> [TASK DETAILS]:
Each line below with the word "fire" needs to be copied.

> [AVAILABLE RECORDS]:
-- ==== Sys2Proof/Tests/Slice0.lean ====
section
/-! SUPPORT. Tests with expected results from the examples of spec/ (the rules' own and 95_test_vectors.md), and the
witnesses: for each statement of Certificates/Slice0/Obligations.lean with hypotheses, a concrete state and operands that
meet them, one for each clause. -/

namespace Sys2Proof.Tests

open Sys2Proof Sys2Proof.Machine

/-! ## Small states -/

/-- I2C bus 0. -/
def i2c0 : BusRef := { kind := .i2c, idx := 0 }

/-- SPI bus 1. -/
def spi1 : BusRef := { kind := .spi, idx := 1 }

/-- A bus reference one past the last I2C bus of REF. -/
def i2c2 : BusRef := { kind := .i2c, idx := 2 }

/-- The descriptor of the example of R210. -/
def chan0 : Channel :=
  { Channel.reset with
    valid := true, bus := i2c0, dev := 0x18, blocks := [{ reg := 0, cnt := 2 }], period := 10, unit := .milliseconds,
    tsEn := true }

/-- A channel on pin 5, rising edges. -/
def chan1 : Channel :=
  { chan0 with intEn := true, intPin := 5, intPol := .risingEdge, tsEn := false }

/-- A channel on pin 5, falling edges. -/
def chan2 : Channel := { chan1 with intPol := .fallingEdge }

/-- REF with I2C bus 0 configured. -/
def busUp : State :=
  { State.reset with i2c := [{ configured := true, speed := 1, mode := 1 }, I2cBus.reset] }

/-- REF with every bus configured. -/
def allBusesUp : State :=
  { busUp with
    spi := [{ configured := true, speed := 0, mode := 0, width16 := false },
      { configured := true, speed := 0, mode := 0, width16 := false }] }

/-- The descriptors of a polling channel and two interrupt channels on one pin stored. -/
def stored : State := { busUp with ch := [chan0, chan1, chan2, Channel.reset] }

/-- The descriptors stored, no bus configured. -/
def storedNoBus : State := { State.reset with ch := [chan0, chan1, chan2, Channel.reset] }

/-- A running timer of the engine. -/
def streamTimer : Timer := { state := .running, target := .stream, timeout := 10000, cnt := 9999, oneshot := false }

/-- Armed in POLLING mode with the cap 3, one microsecond before a tick. -/
def polling : State :=
  { stored with
    ch := [{ chan0 with active := true, div := 1 }, chan1, chan2, Channel.reset]
    tmr := [streamTimer, { Timer.reset with state := .ready, target := .ext 7 }, Timer.reset,
      { state := .running, target := .ext 9, timeout := 5, cnt := 4, oneshot := true }]
    eng := { armed := true, amode := .polling, cap := 3 } }

/-- Armed in INTERRUPT mode, unbounded, with pin 5 bound to the engine and pin 31 to the host. -/
def edges : State :=
  { stored with
    ch := [chan0, { chan1 with active := true }, { chan2 with active := true }, Channel.reset]
    bind := (State.reset.bind.set 5 { valid := true, policy := .onChange, target := .stream }).set 31
      { valid := true, policy := .risingEdge, target := .ext 8 }
    eng := { armed := true, amode := .interrupt, cap := 0 } }

/-- The trigger of a fire of the engine's timer at US = 11000. -/
def fire : Trigger := { src := .timer 0, val := false, ts := 11000 }

/-- The trigger of a rising edge of pin 5. -/
def edge5 : Trigger := { src := .pin 5, val := true, ts := 12 }

/-- A polling tick about to be dispatched, with the bytes of the example of R255 on the bus. -/
def ticking : State := { polling with us := 11000, trigq := [fire], busScript := [.ok [0x12, 0x34]], sched := [.usTick] }

/-- The same tick one record short of the cap. -/
def capped : State := { ticking with ch := [{ chan0 with active := true, div := 1, produced := 2 }] ++ ticking.ch.tail }

/-- SMALL with one record of channel 1 at the end of the ring, wrapping past its last byte. -/
def smallRing : Ring :=
  { buf := [(0, 0x02), (1, 0xAA), (2, 0xBB), (30, 0x01), (31, 0x00)], head := 30, tail := 3, used := 5, ovf := false }

/-- The last response of an outcome. -/
def answer (r : Result) : Option (List Word) :=
  match r with
  | .next t => t.rsp.getLast?
  | .fault _ => none
  | .refused _ => none

/-- A fact about the state of an operation that has one. -/
def okHolds (x : Except Fault State) (p : State → Bool) : Bool :=
  match x with
  | .ok t => p t
  | .error _ => false

/-- A fact about the next state of an outcome. -/
def holds (r : Result) (p : State → Bool) : Bool :=
  match r with
  | .next t => p t
  | .fault _ => false
  | .refused _ => false

theorem next_of {r : Result} {p : State → Bool} (h : holds r p = true) : ∃ t, r = .next t ∧ p t = true := by
  cases r with
  | next t => exact ⟨t, rfl, h⟩
  | fault _ => cases h
  | refused _ => cases h

theorem next_exists {r : Result} (h : holds r (fun _ => true) = true) : ∃ t, r = .next t :=
  (next_of h).imp fun _ ht => ht.1

theorem ok_of {α : Type} {x : Except Fault α} (h : x.toBool = true) : ∃ a, x = .ok a := by
  cases x with
  | ok a => exact ⟨a, rfl⟩
  | error _ => cases h

/-- The due set of an outcome of DueSet is the given list. -/
def dueIs (x : Except Fault (List Nat × State)) (due : List Nat) : Bool :=
  match x with
  | .ok (d, _) => decide (d = due)
  | .error _ => false

theorem due_of {x : Except Fault (List Nat × State)} {due : List Nat} (h : dueIs x due = true) :
    ∃ s1, x = .ok (due, s1) := by
  cases x with
  | ok y => exact ⟨y.2, by rw [← of_decide_eq_true (show decide (y.1 = due) = true from h)]⟩
  | error _ => cases h

/-- The header selects no row of the table, so no command's row. -/
theorem no_row {h : Word} (d : (rowTable.all fun r => !decide (h &&& r.1 = r.2)) = true) (j : Instr) :
    selectsRow h j = false := by
  have hj := List.all_eq_true.mp d (j.rowMask, j.rowMatch) (row_mem j)
  unfold selectsRow
  exact Bool.not_eq_true' _ ▸ hj

theorem no_opc {h : Word} (d : (rowTable.all fun r => decide (opcOf h ≠ opcOf r.2)) = true) (j : Instr) :
    opcOf h ≠ opcOf j.rowMatch :=
  of_decide_eq_true (List.all_eq_true.mp d (j.rowMask, j.rowMatch) (row_mem j))

/-! ## Well-formedness -/

theorem test_wf_refuses_sixteen_blocks :
    (Instr.strCfg 0 i2c0 0 1 .microseconds false false .onChange 0 (List.replicate 16 { reg := 0, cnt := 1 })).wf = false := by
  decide

theorem test_wf_takes_fifteen_blocks :
    (Instr.strCfg 0 i2c0 0 1 .microseconds false false .onChange 0 (List.replicate 15 { reg := 0, cnt := 1 })).wf = true := by
  decide

/-! ## Decoding: words written out from R125 to R135 -/

/-- OPC 01, BUSID 00, SPEED 01, BMODE 1. -/
theorem test_decode_busCfg : decode [0x01000101] = .ok (.busCfg i2c0 1 1) := by decide

/-- OPC 02, BUSID 81, SPEED 02, W16 1, BMODE 0. -/
theorem test_decode_busCfgw : decode [0x02810280] = .ok (.busCfgw spi1 2 true 0) := by decide

theorem test_decode_busDecfg : decode [0x03810000] = .ok (.busDecfg spi1) := by decide

theorem test_decode_tmrCfg : decode [0x1001005A] = .ok (.tmrCfg 1 0x5A) := by decide

/-- OPC 11, INST 03, ONESHOT 1; E0 = FFFFFFFF. -/
theorem test_decode_tmrStart : decode [0x11030001, 0xFFFFFFFF] = .ok (.tmrStart 3 true 0xFFFFFFFF) := by decide

theorem test_decode_tmrStop : decode [0x12010000] = .ok (.tmrStop 1) := by decide

theorem test_decode_tmrReset : decode [0x13010000] = .ok (.tmrReset 1) := by decide

/-- OPC 20, PIN 05, POLICY 1 in bits 9:8, TAG 07. -/
theorem test_decode_intAttach : decode [0x20050107] = .ok (.intAttach 5 .risingEdge 7) := by decide

theorem test_decode_intDetach : decode [0x21050000] = .ok (.intDetach 5) := by decide

/-- The example of R210. -/
theorem test_decode_strCfg : decode [0x30100018, 0x000A6000, 0x00000002] =
    .ok (.strCfg 0 i2c0 0x18 10 .milliseconds true false .onChange 0 [{ reg := 0, cnt := 2 }]) := by decide

/-- NB 2, CH 1, BUSID 80, DEV 09; PERIOD 0, UNIT 0, INT_EN, INT_POL 2, INT_PIN 05; blocks (10, 3) and (20, 4). -/
theorem test_decode_strCfg_interrupt : decode [0x30218009, 0x00001805, 0x00001003, 0x00002004] =
    .ok (.strCfg 1 { kind := .spi, idx := 0 } 9 0 .microseconds false true .fallingEdge 5
      [{ reg := 0x10, cnt := 3 }, { reg := 0x20, cnt := 4 }]) := by decide

/-- OPC 31, MODE 1, START 1, SAMPLE_COUNT 0. -/
theorem test_decode_strStart : decode [0x31030000] = .ok (.strStart .interrupt 0) := by decide

theorem test_decode_strStop : decode [0x31000000] = .ok (.strStop .polling 0) := by decide

theorem test_decode_strRead : decode [0x32FF000A] = .ok (.strRead 0xFF 10) := by decide

theorem test_decode_getMs : decode [0x40000000] = .ok .getMs := by decide

theorem test_decode_getUs : decode [0x41000000] = .ok .getUs := by decide

/-- R138: unknown opcode; reserved bits of a header, of E0 and of a block word. -/
theorem test_decode_rejects :
    decode [0x04000000] = .error (.unknownOpcode 0x04) ∧ decode [0x01000110] = .error (.reservedBits 0x01) ∧
    decode [0x31040000] = .error (.reservedBits 0x31) ∧
    decode [0x30100018, 0x000A6100, 0x00000002] = .error (.reservedBits 0x30) ∧
    decode [0x30100018, 0x000A6000, 0x00010002] = .error (.reservedBits 0x30) := by decide

/-- The word number of two words: the second word is bits 63:32. -/
theorem test_decodeTableWord : decodeTableWord 64 0x000003E811010000 = some (.tmrStart 1 false 1000) := by decide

> [EXERCISE RESULT]:
/-- The trigger of a fire of the engine's timer at US = 11000. -/
def fire : Trigger := { src := .timer 0, val := false, ts := 11000 }
def ticking : State := { polling with us := 11000, trigq := [fire], busScript := [.ok [0x12, 0x34]], sched := [.usTick] }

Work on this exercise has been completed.